/-- skq. -/
def execSkq (tag : BitVec 6) (sa : BitVec 5) (s : State) : Host.Outcome State Fault Refusal :=
  issue s fun s => do
    let (b, _, s1) ← s.readBlock 4 sa
    s.awaitTag tag
    return s1.startCommand (s.myTag tag.toNat) { s.embeddingOf 4 with block := b, table := blkTable b }

/-! ### How a command ends or stops -/

/-- A trap of a command for C, one at a time (R322, R369, R372, R373). -/
def State.commandTrap (s : State) (t : TagRef) (e : Embedding) (tr : Trap) (src frozen : Bool) : State :=
  let a : AsyncTrap := { who := .seq e.core 0, trap := tagInfo tr t.tag src, step := e.step, slot := e.wslot, tag := if frozen then some t else none,
                          late := true }
  if t.tag < 64 then { s with atraps := s.atraps ++ [a] } else s

/-- A fault of a command after issue freezes its tag. -/
def State.freezeCommand (s : State) (t : TagRef) (e : Embedding) (tr : Trap) (src : Bool) : State :=
  if t.tag < 64 then (s.setTag t { s.tag t with st := .frozen, trp := true }).commandTrap t e tr src true
  else { s with tags := s.tags.drop t }

/-- The end of a command: its tag is landed and its completion sets EVT[3]; nobody sees that of a command whose tag was released. -/
def State.endCommand (s : State) (t : TagRef) : State :=
  if t.tag < 64 then (s.setTag t { s.tag t with st := .landed, rd := true, op := none }).opEnded t.owner
  else { s with tags := s.tags.drop t }

/-- Flags of a command in the FFLAGS of the C that issued it (R370, R373). -/
def State.commandFlags (s : State) (t : TagRef) (e : Embedding) (f : BitVec 8) : State :=
  let a := Agent.seq e.core 0
  if t.tag < 64 then s.setSeq a { s.seq a with fflags := (s.seq a).fflags ||| f } else s

/-- What a command's reading or writing ends in: it waits at a watermark, it faults on a side, or it goes on. -/
abbrev Cmd (α : Type) := Except (Option (Trap × Bool)) α

/-- A reading as a part of a command. -/
def onSource {α : Type} : Except (Option Trap) α → Cmd α
  | .ok a => .ok a
  | .error none => .error none
  | .error (some t) => .error (some (t, true))

/-- Bytes written by an operation of a context, which started at a point of the order of issue: behind a watermark it waits. -/
def State.writeFor (s : State) (slot order a : Nat) (b : List Byte) : Cmd State :=
  if s.landingWaits slot order a b.length then .error none
  else
    match s.landBytes slot order a b false with
    | .ok u => .ok u
    | .error t => .error (some (t, false))

/-- Bytes written by a command. -/
def State.cmdWrite (s : State) (e : Embedding) (a : Nat) (b : List Byte) : Cmd State := s.writeFor e.slot e.order a b

/-- A command's step: it waits, freezes, or goes on. -/
def State.commandStep (s : State) (t : TagRef) (e : Embedding) : Cmd State → State
  | .ok u => u
  | .error none => s
  | .error (some (tr, src)) => s.freezeCommand t e tr src
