-- ==== Sys2Proof/Machine/ScalarFp.lean ====
section
/-! DEFINITION. Scalar floating point and the compares (12_scalar R242-R246). -/

namespace Sys2Proof.Machine

/-- The format that the d bit selects (R242). -/
def fpOf (d : BitVec 1) : Fp := if d = 1#1 then fp64 else fp32

/-- A floating-point operand: the low bits of its register (R242). -/
def fpArg (d : BitVec 1) (w : Word) : Num := (fpOf d).num (if d = 1#1 then w.toNat else w.toNat % 2 ^ 32)

/-- Write a rounded result and its flags (R49, R244). -/
def State.wrFp (s : State) (sd : BitVec 5) (f : BitVec 8) (r : Nat × BitVec 8) : State := (s.wr sd (.ofNat 64 r.1)).flag (f ||| r.2)

/-- The rounding of a scalar order (R243): its mode under NSAT. -/
def scalarRound (rm : BitVec 3) : Rounding := { mode := rm.toNat }

/-- An order that rounds one exact result. -/
def fpOrder (sd : BitVec 5) (rm : BitVec 3) (d : BitVec 1) (f : State → Exact × BitVec 8) (s : State) : Host.Outcome State Fault Refusal :=
  issue s fun s => let (x, g) := f s; .ok (s.wrFp sd g (roundTo (fpOf d) (scalarRound rm) x))

/-- A value as an exact result. -/
def exactly (r : Num × BitVec 8) : Exact × BitVec 8 := (.num r.1, r.2)

/-! ### Major 0x0C (R243-R245) -/

def execFadd (sd sa sb : BitVec 5) (rm : BitVec 3) (d : BitVec 1) (s : State) : Host.Outcome State Fault Refusal :=
  fpOrder sd rm d (fun s => exactly (addNum rm.toNat (fpArg d (s.src sa)) (fpArg d (s.src sb)))) s
def execFsub (sd sa sb : BitVec 5) (rm : BitVec 3) (d : BitVec 1) (s : State) : Host.Outcome State Fault Refusal :=
  fpOrder sd rm d (fun s => exactly (addNum rm.toNat (fpArg d (s.src sa)) (fpArg d (s.src sb)).flip)) s
def execFmul (sd sa sb : BitVec 5) (rm : BitVec 3) (d : BitVec 1) (s : State) : Host.Outcome State Fault Refusal :=
  fpOrder sd rm d (fun s => exactly (mulNum (fpArg d (s.src sa)) (fpArg d (s.src sb)))) s
def execFdiv (sd sa sb : BitVec 5) (rm : BitVec 3) (d : BitVec 1) (s : State) : Host.Outcome State Fault Refusal :=
  fpOrder sd rm d (fun s => divNum (fpArg d (s.src sa)) (fpArg d (s.src sb))) s
def execFsqrt (sd sa : BitVec 5) (rm : BitVec 3) (d : BitVec 1) (s : State) : Host.Outcome State Fault Refusal :=
  fpOrder sd rm d (fun s => sqrtNum (fpArg d (s.src sa))) s

/-- fma: the old destination is its addend. -/
def execFma (sd sa sb : BitVec 5) (rm : BitVec 3) (d : BitVec 1) (s : State) : Host.Outcome State Fault Refusal :=
  fpOrder sd rm d (fun s => exactly (fmaNum rm.toNat (fpArg d (s.src sd)) (fpArg d (s.src sa)) (fpArg d (s.src sb)))) s

/-- fcvt: the mode names the two ends (R245). -/
def execFcvt (sd sa : BitVec 5) (m : BitVec 2) (rm : BitVec 3) (d : BitVec 1) (s : State) : Host.Outcome State Fault Refusal :=
  issue s fun s =>
    let r := scalarRound rm
    match m.toNat with
    | 0 => .ok (s.wrFp sd 0 (roundTo (fpOf d) r (.num (fpArg (~~~d) (s.src sa)))))
    | 1 => .ok (s.wrFp sd 0 (roundTo (fpOf d) r (.num (ofInt (s.src sa).toInt))))
    | 2 => .ok (s.wrFp sd 0 (roundToInt ⟨64, true⟩ r false (.num (fpArg d (s.src sa)))))
    | _ => limitTrap s

/-! ### Major 0x0D (R246) -/

/-- A compare: under a false top entry it pushes false without comparing (R122). -/
def pushCompare (f : State → Bool × BitVec 8) (s : State) : Host.Outcome State Fault Refusal :=
  issueAlways s fun s =>
    if s.acts then let (m, g) := f s; (s.flag g).push (predBit m) else s.push 0

/-- An integer compare. -/
def intCompare (f : Word → Word → Bool) (sa sb : BitVec 5) (s : State) : Host.Outcome State Fault Refusal :=
  pushCompare (fun s => (f (s.src sa) (s.src sb), 0)) s

def execPeq (sa sb : BitVec 5) (s : State) : Host.Outcome State Fault Refusal := intCompare (· == ·) sa sb s
def execPne (sa sb : BitVec 5) (s : State) : Host.Outcome State Fault Refusal := intCompare (· != ·) sa sb s
def execPlt (sa sb : BitVec 5) (u : BitVec 1) (s : State) : Host.Outcome State Fault Refusal := intCompare (lessThan u) sa sb s
def execPge (sa sb : BitVec 5) (u : BitVec 1) (s : State) : Host.Outcome State Fault Refusal := intCompare (fun a b => !lessThan u a b) sa sb s

/-- A floating-point compare: `quiet` ones set NV for a signalling NaN only. -/
def fpCompare (quiet : Bool) (f : Num → Num → Bool) (sa sb : BitVec 5) (d : BitVec 1) (s : State) : Host.Outcome State Fault Refusal :=
  pushCompare (fun s =>
    let a := fpArg d (s.src sa)
    let b := fpArg d (s.src sb)
    if a.isNaN || b.isNaN then (false, if !quiet || a.isSig || b.isSig then fNV else 0) else (f a b, 0)) s

def execPfeq (sa sb : BitVec 5) (d : BitVec 1) (s : State) : Host.Outcome State Fault Refusal := fpCompare true eqNum sa sb d s
def execPflt (sa sb : BitVec 5) (d : BitVec 1) (s : State) : Host.Outcome State Fault Refusal := fpCompare false ltNum sa sb d s
def execPfle (sa sb : BitVec 5) (d : BitVec 1) (s : State) : Host.Outcome State Fault Refusal :=
  fpCompare false (fun a b => !ltNum b a) sa sb d s

end Sys2Proof.Machine
end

EXERCISE DESCRIPTION ▸ Could you write out, exactly as they stand, only the lines above that begin at the line with "return s1.startCommand (s.myTag" and stop after the line with "its tag. -/"?

ANSWER TO THIS PROBLEM ▸
    return s1.startCommand (s.myTag tag.toNat) { s.embeddingOf 4 with block := b, table := blkTable b }

/-! ### How a command ends or stops -/

/-- A trap of a command for C, one at a time (R322, R369, R372, R373). -/
def State.commandTrap (s : State) (t : TagRef) (e : Embedding) (tr : Trap) (src frozen : Bool) : State :=
  let a : AsyncTrap := { who := .seq e.core 0, trap := tagInfo tr t.tag src, step := e.step, slot := e.wslot, tag := if frozen then some t else none,
                          late := true }
  if t.tag < 64 then { s with atraps := s.atraps ++ [a] } else s

/-- A fault of a command after issue freezes its tag. -/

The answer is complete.